Hayworth said he grew up in the Golden Age of Top 40. For him that meant WTOB/Winston-Salem, WKIX/Raleigh, and Big WAYS/Charlotte. The man has been in the morning drive guest rotation for Fox News Radio. He’s also booked for Fox affiliates’ morning shows from the Eastern to the Pacific time zones.

There are lots of challenges when guest hosting. Becoming knowledgeable about that particular city, even if you’re only there for one day. You have to know the landscape.

Even though he’ll physically be in Scottsdale, his mind and voice has to be in Pennsylvania, North Carolina, and wherever else he’s booked.

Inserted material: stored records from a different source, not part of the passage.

def execExp (ty : BitVec 3) (va vd : BitVec 5) (s : State) : Out := s.sf (.exp ty va vd) ty va vd
def execExp2 (ty : BitVec 3) (va vd : BitVec 5) (s : State) : Out := s.sf (.exp2 ty va vd) ty va vd
def execLog2 (ty : BitVec 3) (va vd : BitVec 5) (s : State) : Out := s.sf (.log2 ty va vd) ty va vd
def execRsqrt (ty : BitVec 3) (va vd : BitVec 5) (s : State) : Out := s.sf (.rsqrt ty va vd) ty va vd
def execRcp (ty : BitVec 3) (va vd : BitVec 5) (s : State) : Out := s.sf (.rcp ty va vd) ty va vd
def execTanh (ty : BitVec 3) (va vd : BitVec 5) (s : State) : Out := s.sf (.tanh ty va vd) ty va vd
def execSigmoid (ty : BitVec 3) (va vd : BitVec 5) (s : State) : Out := s.sf (.sigmoid ty va vd) ty va vd
def execRowmaxsub (ty : BitVec 3) (va vd : BitVec 5) (s : State) : Out := s.sf (.rowmaxsub ty va vd) ty va vd

/-- A special function over a register. -/
def EngOp.special (op : EngOp) (sel : Nat) (ty : BitVec 3) (va vd : BitVec 5) : List Put × Flags :=
  let f := op.lane ty.toNat 0
  op.putF vd.toNat f.w ((op.lanes va.toNat f.w).map (sfLane sel ty.toNat f))

/-! ### Sorting registers (14: R298, R299) -/

/-- The order of keys: type 1, 2 signed integers, type 3 encodings of binary32 (14: R298). -/
def keyLt (ty a b : Nat) : Bool :=
  if ty = 3 then
    let t := fun x => if x / 2 ^ 31 % 2 = 1 then 2 ^ 32 - 1 - x else x + 2 ^ 31
    decide (t a < t b)
  else
    let w := if ty = 1 then 16 else 32
    decide (sextNat a w < sextNat b w)

/-- Insertion behind every key not above it, for a stable order. -/
def insertKey (ty : Nat) (x : Nat × Nat) : List (Nat × Nat) → List (Nat × Nat)
  | [] => [x]
  | y :: t => if keyLt ty x.1 y.1 then x :: y :: t else y :: insertKey ty x t

/-- Stable ascending order of keys with their lane numbers. -/
def sortKeys (ty : Nat) (xs : List Nat) : List (Nat × Nat) := xs.zipIdx.foldl (fun l x => insertKey ty x l) []

def execSmsort (ty : BitVec 3) (va vd : BitVec 5) (s : State) : Out :=
  .next (s.onTile fun k => s.vissue k 4 (.smsort ty va vd) [] [va.toNat] [] [vd.toNat, vd.toNat + 1] [])

/-! ### The register-only operations at their engines (14: R285) -/

/-- What a register-only operation writes to whole words, with its flags; none for any other operation. -/
def EngOp.result (op : EngOp) : Option (List Put × Flags) :=
  match op.instr with
  | .vadd ty vb va vd => some (op.arith 0 ty vb va vd)
  | .vsub ty vb va vd => some (op.arith 1 ty vb va vd)
  | .vmul ty vb va vd => some (op.arith 2 ty vb va vd)
  | .vfma ty vb va vd => some (op.arith 3 ty vb va vd)
  | .vmin ty vb va vd => some (op.arith 4 ty vb va vd)
  | .vmax ty vb va vd => some (op.arith 5 ty vb va vd)
  | .vabs ty va vd => some (op.arith 6 ty va va vd)
  | .vneg ty va vd => some (op.arith 7 ty va va vd)
  | .vand vb va vd => some (op.bitwise 64 vb va vd fun a b => a &&& b)
  | .vor vb va vd => some (op.bitwise 64 vb va vd fun a b => a ||| b)
  | .vxor vb va vd => some (op.bitwise 64 vb va vd fun a b => a ^^^ b)
  | .vandn vb va vd => some (op.bitwise 64 vb va vd fun a b => a &&& (2 ^ 64 - 1 - b))
  | .vnot va vd => some (op.bitwise 64 va va vd fun a _ => 2 ^ 64 - 1 - a)
  | .vshl ty vb va vd =>
    let w := (op.lane ty.toNat 0).w
    some (op.bitwise w vb va vd fun a b => a * 2 ^ (b % w))
  | .vshr ty vb va vd =>
    let w := (op.lane ty.toNat 0).w
    some (op.bitwise w vb va vd fun a b => a / 2 ^ (b % w))
  | .vsar ty vb va vd =>
    let w := (op.lane ty.toNat 0).w
    some (op.bitwise w vb va vd fun a b => ((sextNat a w / 2 ^ (b % w)) % 2 ^ w).toNat)
  | .vcmp cond ty vb va vd =>
    let f := op.lane ty.toNat 0
    let w := f.w
    some (op.putF vd.toNat w (((op.lanes va.toNat w).zip (op.lanes vb.toNat w)).map fun x =>
      let r := if ty.toNat < 3 then (vcond cond.toNat w x.1 x.2, Flags.none) else vfcond f cond.toNat x.1 x.2
      (if r.1 then 2 ^ w - 1 else 0, r.2)))
  | .vsel ty vb va vd =>
    some (op.perm ty vd fun w k =>
      if nth 0 (op.lanes vd.toNat w) k ≠ 0 then nth 0 (op.lanes va.toNat w) k else nth 0 (op.lanes vb.toNat w) k)
  | .vpermx ty vb va vd => some (op.perm ty vd fun w k => nth 0 (op.lanes va.toNat w) (nth 0 (op.lanes vb.toNat w) k % (2048 / w)))
  | .vbcast ty va vd => some (op.perm ty vd fun w _ => nth 0 (op.lanes va.toNat w) 0)
  | .vslideup ty vb va vd =>
    let n := (op.word vb.toNat).toNat
    some (op.perm ty vd fun w k => if n ≤ k then nth 0 (op.lanes va.toNat w) (k - n) else 0)
  | .vslidedn ty vb va vd =>
    let n := (op.word vb.toNat).toNat
    some (op.perm ty vd fun w k => if k + n < 2048 / w then nth 0 (op.lanes va.toNat w) (k + n) else 0)
  | .vzip ty vb va vd =>
    some (op.perm ty vd fun w k => nth 0 (op.lanes (if k % 2 = 0 then va else vb).toNat w) (k / 2))
  | .vunzip ty va vd =>
    some (op.perm ty vd fun w k =>
      let l := 2048 / w
      nth 0 (op.lanes va.toNat w) (if k < l / 2 then 2 * k else 2 * (k - l / 2) + 1))
  | .viota ty vd => some (op.perm ty vd fun _ k => k)
  | .vcvt dst src part mode va vd => some (op.convert dst src part mode va vd)
  | .vred sub ty va vd =>
    let f := op.lane ty.toNat 0
    let xs := op.lanes va.toNat f.w
    let r := if ty.toNat < 3 then (vredInt sub.toNat f.w xs, Flags.none) else vredFloat sub.toNat op.rm f xs
    some ([(vd.toNat, [r.1])], r.2)
  | .vmovls ty vb va vd =>
    let f := op.lane ty.toNat 0
    let w := laneW f
    let v := nth 0 (op.lanes va.toNat w) ((op.word vb.toNat).toNat % (2048 / w))
    some ([(vd.toNat, [if ty.toNat < 3 then sextWord v w else BitVec.ofNat 64 (v % 2 ^ f.w)])], Flags.none)
  | .exp ty va vd => some (op.special 0 ty va vd)
  | .exp2 ty va vd => some (op.special 1 ty va vd)
  | .log2 ty va vd => some (op.special 2 ty va vd)
  | .rsqrt ty va vd => some (op.special 3 ty va vd)
  | .rcp ty va vd => some (op.special 4 ty va vd)
  | .tanh ty va vd => some (op.special 5 ty va vd)
  | .sigmoid ty va vd => some (op.special 6 ty va vd)
  | .rowmaxsub ty va vd =>
    let f := op.lane ty.toNat 0
    some (op.putF vd.toNat f.w (rowMaxSub f (op.lanes va.toNat f.w)))
  | .smsort ty va vd =>
    let w := if ty.toNat = 1 then 16 else 32
    let r := sortKeys ty.toNat (op.lanes va.toNat w)
    some ([op.put vd.toNat w (r.map Prod.fst), op.put (vd.toNat + 1) w (r.map Prod.snd)], Flags.none)
  | _ => none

“I’m brought in for a range of nationally syndicated hosts to small-market personalities, and I enjoy visiting with them all,” Hayworth said.

Hayworth has served in the U.S. Congress, worked in sports on television and done tons of radio.

“I anchored sports for three television stations during the 1980s and early 1990s,” Hayworth said.

Hayworth said there’s a distinct difference working in the mediums. “Radio is more intimate than television,” Hayworth explained. “Television is like a stage play or movie with makeup, lighting. Television is a formalized presentation. On the radio it’s just you and me. Radio gives you the chance to deliver the essence of the story. You can bring emotion and empathy.”

That’s not to say you don’t prepare for the shows. You do.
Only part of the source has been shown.